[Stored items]
◆ ◆ ◆ ◆
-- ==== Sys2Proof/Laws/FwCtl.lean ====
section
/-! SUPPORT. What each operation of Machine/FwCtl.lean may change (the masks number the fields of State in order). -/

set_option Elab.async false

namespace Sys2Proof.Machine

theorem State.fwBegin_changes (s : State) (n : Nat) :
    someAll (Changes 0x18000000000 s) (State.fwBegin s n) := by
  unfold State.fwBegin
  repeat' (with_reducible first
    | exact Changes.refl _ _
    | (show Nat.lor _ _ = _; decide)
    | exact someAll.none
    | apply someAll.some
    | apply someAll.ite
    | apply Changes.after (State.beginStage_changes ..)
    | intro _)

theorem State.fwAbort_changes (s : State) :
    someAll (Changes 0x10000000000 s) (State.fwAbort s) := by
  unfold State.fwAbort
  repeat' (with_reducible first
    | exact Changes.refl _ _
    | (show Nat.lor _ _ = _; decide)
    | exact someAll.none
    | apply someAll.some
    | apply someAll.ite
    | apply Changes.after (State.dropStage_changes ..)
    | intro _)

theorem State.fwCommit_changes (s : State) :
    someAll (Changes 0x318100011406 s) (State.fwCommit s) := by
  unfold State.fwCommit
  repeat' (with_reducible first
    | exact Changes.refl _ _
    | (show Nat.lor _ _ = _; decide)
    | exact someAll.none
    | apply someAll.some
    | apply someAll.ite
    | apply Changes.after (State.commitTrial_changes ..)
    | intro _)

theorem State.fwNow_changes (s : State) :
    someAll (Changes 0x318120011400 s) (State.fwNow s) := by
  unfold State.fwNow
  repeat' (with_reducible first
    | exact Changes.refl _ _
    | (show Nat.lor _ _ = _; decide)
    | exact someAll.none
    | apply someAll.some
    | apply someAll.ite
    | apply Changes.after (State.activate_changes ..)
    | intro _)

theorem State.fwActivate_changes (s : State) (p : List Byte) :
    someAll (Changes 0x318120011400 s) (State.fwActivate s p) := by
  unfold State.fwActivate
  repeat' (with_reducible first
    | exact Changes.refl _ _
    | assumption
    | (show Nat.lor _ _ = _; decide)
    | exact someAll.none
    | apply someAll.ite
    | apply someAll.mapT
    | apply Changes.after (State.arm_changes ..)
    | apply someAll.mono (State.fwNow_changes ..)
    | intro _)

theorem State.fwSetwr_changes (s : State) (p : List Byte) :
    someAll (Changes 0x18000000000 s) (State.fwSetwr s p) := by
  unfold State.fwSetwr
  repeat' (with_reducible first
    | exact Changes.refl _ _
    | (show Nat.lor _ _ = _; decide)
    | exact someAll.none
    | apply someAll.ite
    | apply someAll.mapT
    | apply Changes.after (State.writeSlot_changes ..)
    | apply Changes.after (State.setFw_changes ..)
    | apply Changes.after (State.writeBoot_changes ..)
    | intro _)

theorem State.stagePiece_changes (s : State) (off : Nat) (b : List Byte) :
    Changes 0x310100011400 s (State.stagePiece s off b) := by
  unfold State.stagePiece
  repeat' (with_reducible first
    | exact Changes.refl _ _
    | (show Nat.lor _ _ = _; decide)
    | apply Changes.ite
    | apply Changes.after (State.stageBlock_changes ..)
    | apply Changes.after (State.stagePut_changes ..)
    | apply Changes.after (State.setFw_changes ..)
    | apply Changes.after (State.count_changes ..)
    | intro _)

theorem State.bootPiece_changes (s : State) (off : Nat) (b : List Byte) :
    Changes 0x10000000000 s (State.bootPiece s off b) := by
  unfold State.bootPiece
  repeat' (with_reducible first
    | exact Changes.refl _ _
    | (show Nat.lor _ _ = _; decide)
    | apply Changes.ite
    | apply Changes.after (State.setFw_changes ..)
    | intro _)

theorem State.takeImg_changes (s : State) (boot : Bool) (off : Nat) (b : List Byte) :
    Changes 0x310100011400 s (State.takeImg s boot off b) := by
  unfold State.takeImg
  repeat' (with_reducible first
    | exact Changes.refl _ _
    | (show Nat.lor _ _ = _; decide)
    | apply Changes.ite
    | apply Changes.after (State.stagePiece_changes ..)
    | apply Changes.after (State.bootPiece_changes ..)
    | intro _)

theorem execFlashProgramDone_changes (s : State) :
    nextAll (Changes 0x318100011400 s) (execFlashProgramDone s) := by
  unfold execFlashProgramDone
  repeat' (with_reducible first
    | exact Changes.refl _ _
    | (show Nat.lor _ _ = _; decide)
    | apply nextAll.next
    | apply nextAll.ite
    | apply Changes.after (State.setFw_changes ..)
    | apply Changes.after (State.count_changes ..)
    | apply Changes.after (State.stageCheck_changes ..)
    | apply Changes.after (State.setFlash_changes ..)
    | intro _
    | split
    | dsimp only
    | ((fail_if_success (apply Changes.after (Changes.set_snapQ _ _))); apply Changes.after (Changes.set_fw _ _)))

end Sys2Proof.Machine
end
◆ ◆ ◆ ◆
**PROBLEM TO WORK ON**
Give every entry again, exactly as it reads.

**REPLY**
-- ==== Sys2Proof/Laws/FwCtl.lean ====
section
/-! SUPPORT. What each operation of Machine/FwCtl.lean may change (the masks number the fields of State in order). -/

set_option Elab.async false

namespace Sys2Proof.Machine

theorem State.fwBegin_changes (s : State) (n : Nat) :
    someAll (Changes 0x18000000000 s) (State.fwBegin s n) := by
  unfold State.fwBegin
  repeat' (with_reducible first
    | exact Changes.refl _ _
    | (show Nat.lor _ _ = _; decide)
    | exact someAll.none
    | apply someAll.some
    | apply someAll.ite
    | apply Changes.after (State.beginStage_changes ..)
    | intro _)

theorem State.fwAbort_changes (s : State) :
    someAll (Changes 0x10000000000 s) (State.fwAbort s) := by
  unfold State.fwAbort
  repeat' (with_reducible first
    | exact Changes.refl _ _
    | (show Nat.lor _ _ = _; decide)
    | exact someAll.none
    | apply someAll.some
    | apply someAll.ite
    | apply Changes.after (State.dropStage_changes ..)
    | intro _)

theorem State.fwCommit_changes (s : State) :
    someAll (Changes 0x318100011406 s) (State.fwCommit s) := by
  unfold State.fwCommit
  repeat' (with_reducible first
    | exact Changes.refl _ _
    | (show Nat.lor _ _ = _; decide)
    | exact someAll.none
    | apply someAll.some
    | apply someAll.ite
    | apply Changes.after (State.commitTrial_changes ..)
    | intro _)

theorem State.fwNow_changes (s : State) :
    someAll (Changes 0x318120011400 s) (State.fwNow s) := by
  unfold State.fwNow
  repeat' (with_reducible first
    | exact Changes.refl _ _
    | (show Nat.lor _ _ = _; decide)
    | exact someAll.none
    | apply someAll.some
    | apply someAll.ite
    | apply Changes.after (State.activate_changes ..)
    | intro _)

theorem State.fwActivate_changes (s : State) (p : List Byte) :
    someAll (Changes 0x318120011400 s) (State.fwActivate s p) := by
  unfold State.fwActivate
  repeat' (with_reducible first
    | exact Changes.refl _ _
    | assumption
    | (show Nat.lor _ _ = _; decide)
    | exact someAll.none
    | apply someAll.ite
    | apply someAll.mapT
    | apply Changes.after (State.arm_changes ..)
    | apply someAll.mono (State.fwNow_changes ..)
    | intro _)

theorem State.fwSetwr_changes (s : State) (p : List Byte) :
    someAll (Changes 0x18000000000 s) (State.fwSetwr s p) := by
  unfold State.fwSetwr
  repeat' (with_reducible first
    | exact Changes.refl _ _
    | (show Nat.lor _ _ = _; decide)
    | exact someAll.none
    | apply someAll.ite
    | apply someAll.mapT
    | apply Changes.after (State.writeSlot_changes ..)
    | apply Changes.after (State.setFw_changes ..)
    | apply Changes.after (State.writeBoot_changes ..)
    | intro _)

theorem State.stagePiece_changes (s : State) (off : Nat) (b : List Byte) :
    Changes 0x310100011400 s (State.stagePiece s off b) := by
  unfold State.stagePiece
  repeat' (with_reducible first
    | exact Changes.refl _ _
    | (show Nat.lor _ _ = _; decide)
    | apply Changes.ite
    | apply Changes.after (State.stageBlock_changes ..)
    | apply Changes.after (State.stagePut_changes ..)
    | apply Changes.after (State.setFw_changes ..)
    | apply Changes.after (State.count_changes ..)
    | intro _)

theorem State.bootPiece_changes (s : State) (off : Nat) (b : List Byte) :
    Changes 0x10000000000 s (State.bootPiece s off b) := by
  unfold State.bootPiece
  repeat' (with_reducible first
    | exact Changes.refl _ _
    | (show Nat.lor _ _ = _; decide)
    | apply Changes.ite
    | apply Changes.after (State.setFw_changes ..)
    | intro _)

theorem State.takeImg_changes (s : State) (boot : Bool) (off : Nat) (b : List Byte) :
    Changes 0x310100011400 s (State.takeImg s boot off b) := by
  unfold State.takeImg
  repeat' (with_reducible first
    | exact Changes.refl _ _
    | (show Nat.lor _ _ = _; decide)
    | apply Changes.ite
    | apply Changes.after (State.stagePiece_changes ..)
    | apply Changes.after (State.bootPiece_changes ..)
    | intro _)

theorem execFlashProgramDone_changes (s : State) :
    nextAll (Changes 0x318100011400 s) (execFlashProgramDone s) := by
  unfold execFlashProgramDone
  repeat' (with_reducible first
    | exact Changes.refl _ _
    | (show Nat.lor _ _ = _; decide)
    | apply nextAll.next
    | apply nextAll.ite
    | apply Changes.after (State.setFw_changes ..)
    | apply Changes.after (State.count_changes ..)
    | apply Changes.after (State.stageCheck_changes ..)
    | apply Changes.after (State.setFlash_changes ..)
    | intro _
    | split
    | dsimp only
    | ((fail_if_success (apply Changes.after (Changes.set_snapQ _ _))); apply Changes.after (Changes.set_fw _ _)))

end Sys2Proof.Machine
end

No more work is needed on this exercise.